Well this is crazy all around. Not sex offender crazy but certainly crazy.


----------



## Lylddlebit (Nov 21, 2019)

This is when "I love them like my own" bites you in the butt.   You need boundaries with other people's children period. Nothing will prove you are not mom or dad quicker than trying to pull something an actually parent can get away with.


----------



## Reinventing21 (Nov 21, 2019)

I don't think parents or step parents should purposely walk around the house naked/half naked in front of pre-teen/teen children especially. Kids don't want to see that.  It is about boundaries.

I don't know enough about this particular case to decide whether or not she should be a registered sex offender or not...but their rationale for taking off their clothes is very weird and perhaps does need to be investigated. If I were the biological mom,  I would likely have an issue.


----------



## Southernbella. (Nov 21, 2019)

Sorry but I have to side with bio mom here.


----------



## dicapr (Nov 21, 2019)

Kanky said:


> I don’t think that exposing boobs should be a crime. I think that women should be able to breastfeed in public without fear of prison. It’s a stupid law, and most people will cover up anyway because most people aren’t looking to be nude in front of others. Most of the titties I’ve seen in public spaces have belonged to fat men, and if the law doesn’t make them cover up then they need to leave women alone.
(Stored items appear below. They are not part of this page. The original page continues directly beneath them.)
-- ==== Sys2Proof/Proofs/PlannerCommands.lean ====
section
/-! The planner's commands (R170 to R172, R186): `en`, `mv` and `ma` write one field unchecked, a bad limit is refused by the
evaluation, and nothing but `en` writes `enabled`. -/

namespace Sys2Proof.Machine

/-! ## Who writes `enabled` (R186) -/

theorem evaluate_enabled {A : Arith} {m : Motion} {now : Word} {e : Evaluation} (h : evaluate A m now = .ok e) :
    e.motion.enabled = m.enabled := by
  obtain hm | ⟨-, hm⟩ := evaluate_motion h
  · rw [hm]
  · rw [hm, completeStop]

theorem targetSteps_enabled {A : Arith} {c : Config} {m m' : Motion} {now : Word} {n : Int}
    (h : targetSteps A c m now = .ok (n, m')) : m'.enabled = m.enabled := by
  obtain ⟨e, he, -, -, rfl⟩ := targetSteps_ok h
  exact evaluate_enabled he

theorem capture_enabled {m m' : Motion} {n : Word} (h : capture m n = .ok m') : m'.enabled = m.enabled := by
  obtain ⟨e, -, rfl⟩ := capture_ok h
  rfl

@[simp] theorem afterPoll_motion (s : State) : (afterPoll s).motion = s.motion := by
  rw [afterPoll_eq]
  split <;> rfl

@[simp] theorem schedTest_motion (s : State) : (schedTest s).motion = s.motion := by
  unfold schedTest
  split <;> rfl

@[simp] theorem readerStep_motion (r : RState) (s : State) : (readerStep r s).motion = s.motion := by
  cases r with
  | idle => rfl
  | t1 => rfl
  | s => rfl
  | t2 => rfl
  | cmp =>
    by_cases heq : s.t1 = s.t2
    · obtain ⟨rc, rs, h⟩ := finishAttempt_frame s
      rw [readerStep_cmp_of_eq heq, h]
    · rw [readerStep_cmp_of_ne heq, setRState_motion]

/-- EVAL, `tp` and `tv` write MotionState and leave `enabled` in it; the other operations write other fields or none. -/
theorem exec_enabled {i : Instr} {s t : State} (h : exec i s = .next t) (hi : ∀ v, i ≠ .en v) :
    t.motion.enabled = s.motion.enabled := by
  cases i with
  | en v => exact absurd rfl (hi v)
  | mv v => cases h; rfl
  | ma v => cases h; rfl
  | sr v => obtain ⟨n, -, rfl⟩ := execSr_next h; rfl
  | tp v =>
    obtain ⟨-, ⟨-, m, hm, rfl⟩ | ⟨-, rfl⟩⟩ := execTp_next h
    · exact (capture_enabled hm :)
    · rfl
  | tv v =>
    obtain ⟨-, ⟨-, m, hm, rfl⟩ | ⟨-, rfl⟩⟩ := execTv_next h
    · exact (capture_enabled hm :)
    · rfl
  | eval =>
    obtain ⟨-, -, ⟨-, n, m, hm, rfl⟩ | ⟨-, rfl⟩⟩ := execEval_next h
    · exact targetSteps_enabled hm
    · rfl
  | now =>
    obtain ⟨-, rfl⟩ | ⟨r, -, -, -, rfl⟩ := execNow_next h
    · rfl
    · rw [readerStep_motion]
  | blockUntil d =>
    obtain ⟨-, -, rfl⟩ | ⟨r, -, -, -, -, rfl⟩ := execBlockUntil_next h
    · rfl
    · rw [readerStep_motion]
  | sched =>
    obtain ⟨-, -, ⟨-, rfl⟩ | ⟨-, rfl⟩⟩ := execSched_next h
    · rw [schedTest_motion]
    · rfl
  | poll =>
    obtain ⟨-, -, -, ⟨c, -, rfl⟩ | ⟨-, rfl⟩⟩ := execPoll_next h
    · rw [endDriveCall_motion, afterPoll_motion]
    · rw [endPoll_motion, endDriveCall_motion, afterPoll_motion]
  | edge => obtain ⟨-, -, -, ⟨d, -, rfl⟩ | ⟨-, rfl⟩⟩ := execEdge_next h <;> rfl
  | step => obtain ⟨-, -, -, ⟨-, -, rfl⟩ | ⟨-, -, rfl⟩ | ⟨-, rfl⟩⟩ := execStep_next h <;> rfl
  | enable => obtain ⟨-, -, -, -, -, rfl⟩ := execEnable_next h; rfl
  | disable => obtain ⟨-, -, -, -, -, rfl⟩ := execDisable_next h; rfl
  | stepFwd => obtain ⟨-, -, -, -, -, rfl⟩ := execStepFwd_next h; rfl
  | stepRev => obtain ⟨-, -, -, -, -, rfl⟩ := execStepRev_next h; rfl
  | cnt => obtain ⟨-, rfl⟩ := execCnt_next h; rfl
  | tick => obtain ⟨-, -, rfl⟩ := execTick_next h; rfl
  | rdt => obtain ⟨-, rfl⟩ := execRdt_next h; rfl
  | rds => obtain ⟨-, rfl⟩ := execRds_next h; rfl
  | byte c => cases execByte_next h; rfl

/-- Settles O55: an operation that changes `enabled` is an `en`, since every other keeps it. -/
theorem onlyEnWritesEnabled : Obligations.OnlyEnWritesEnabled := by
  unfold Obligations.OnlyEnWritesEnabled
  refine ⟨fun _ => rfl, fun _ _ _ _ => evaluate_enabled, fun i s t h hne => ?_⟩
  by_contra hen
  exact hne (exec_enabled h fun v hv => hen ⟨v, hv⟩)

/-! ## `en` (R170) -/

/-- `enabled` becomes the truth value of the operand, and nothing else changes. -/
theorem exec_en (v : F64) (s : State) :
    exec (.en v) s = .next { s with motion := { s.motion with enabled := truthValue v } } := rfl

theorem truthValue_eq_false_iff {v : F64} :
    truthValue v = false ↔ v = 0x0000000000000000#64 ∨ v = 0x8000000000000000#64 := by
  simp only [truthValue, Bool.not_eq_false', isZero_iff]

theorem decimalValue_nil (neg : Bool) : decimalValue neg [] [] = F64.zero := rfl

/-- Text that begins neither with a digit nor with a point and a digit has no number at its head (R84). -/
theorem unsignedLiteral_eq_zero (neg : Bool) {b : List Byte} (hdigit : ∀ c r, b = c :: r → isDigit c = false)
    (hpoint : ∀ c r, b = chPoint :: c :: r → isDigit c = false) : unsignedLiteral neg b = F64.zero := by
  cases b with
  | nil => exact decimalValue_nil neg
  | cons c r =>
    have hc : isDigit c = false := hdigit c r rfl
    have hfrac : (if c == chPoint then r.takeWhile isDigit else []) = [] := by
      split
      · rename_i hp
        cases r with
        | nil => rfl
        | cons d r =>
          have hd : isDigit d = false := hpoint d r (by rw [beq_iff_eq.mp hp])
          exact List.takeWhile_cons_of_neg (by simp [hd])
      · rfl
    simp only [unsignedLiteral, List.takeWhile_cons, List.dropWhile_cons, hc, Bool.false_eq_true, if_false, hfrac,
      decimalValue_nil]

theorem literal_minus (b : List Byte) : literal (chMinus :: b) = unsignedLiteral true b := rfl

theorem literal_unsigned {b : List Byte} (h : ∀ r, b ≠ chMinus :: r) : literal b = unsignedLiteral false b := by
  cases b with
  | nil => rfl
  | cons c r =>
    have hc : (c == chMinus) = false := beq_false_of_ne fun hc => h r (hc ▸ rfl)
    simp only [literal, hc, Bool.false_eq_true, if_false]

/-- Settles O46: only the two zeros are false, and a text with no number at its head is `+0.0`. -/
theorem enWritesEnabled : Obligations.EnWritesEnabled := by
  unfold Obligations.EnWritesEnabled
  refine ⟨fun _ => rfl, fun v s hv => ?_, fun v s hpos hneg => ?_, rfl, fun neg b hdigit hpoint hminus => ?_⟩
  · rw [exec_en, truthValue_eq_false_iff.mpr hv]
  · have htrue : truthValue v = true := eq_true_of_ne_false fun h => (truthValue_eq_false_iff.mp h).elim hpos hneg
    rw [exec_en, htrue]
  · cases neg with
    | true => exact (literal_minus b).trans (unsignedLiteral_eq_zero true hdigit hpoint)
    | false => exact (literal_unsigned (hminus rfl)).trans (unsignedLiteral_eq_zero false hdigit hpoint)

/-! ## `mv` and `ma`, and the limits in the evaluation (R171, R172) -/

/-- Both branches divide by the acceleration limit. -/
theorem evaluate_of_bad_maxAcceleration {A : Arith} {m : Motion} (now : Word)
    (h : limitOk A m.maxAcceleration = false) : evaluate A m now = .error .badLimit := by
  unfold evaluate
  rw [h]
  split <;> rfl

/-- The Position branch divides by the velocity limit as well. -/
theorem evaluate_position_of_bad_maxVelocity {A : Arith} {m : Motion} (now : Word) (hstop : m.stopNeeded = false)
    (hmode : m.mode = .position) (h : limitOk A m.maxVelocity = false) : evaluate A m now = .error .badLimit := by
  unfold evaluate
  rw [hstop, hmode, h, Bool.and_false]
  rfl

/-- Settles O47: `mv` stores its operand, and the Position branch refuses a bad velocity limit. -/
theorem mvWritesTheVelocityLimit : Obligations.MvWritesTheVelocityLimit := by
  unfold Obligations.MvWritesTheVelocityLimit
  exact ⟨fun _ => rfl, fun _ _ => rfl, fun _ _ now => evaluate_position_of_bad_maxVelocity now⟩

/-- Settles O48: `ma` stores its operand, and either branch refuses a bad acceleration limit. -/
theorem maWritesTheAccelerationLimit : Obligations.MaWritesTheAccelerationLimit := by
  unfold Obligations.MaWritesTheAccelerationLimit
  exact ⟨fun _ => rfl, fun _ _ => rfl, fun _ _ now => evaluate_of_bad_maxAcceleration now⟩

end Sys2Proof.Machine
end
It wouldn’t be appropriate for a man to be shirtless in front of his step daughters either.


----------



## Kanky (Nov 21, 2019)

dicapr said:


> It wouldn’t be appropriate for a man to be shirtless in front of his step daughters either.


 So no beach trips or pools for mixed families huh?

The stepmother is inappropriate, but being topless shouldn’t be a criminal offense.


----------



## dicapr (Nov 21, 2019)

Kanky said:


> So no beach trips or pools for mixed families huh?
> 
> The stepmother is inappropriate, but being topless shouldn’t be a criminal offense.


There are things that are appropriate in certain settings. And no, a man should not be walking around in an area where people are clothed shirtless. Just like it would be inappropriate for a woman to be around her step kids in her underwear where it would be normal and permissible for her to be at the beach with bikini bottoms.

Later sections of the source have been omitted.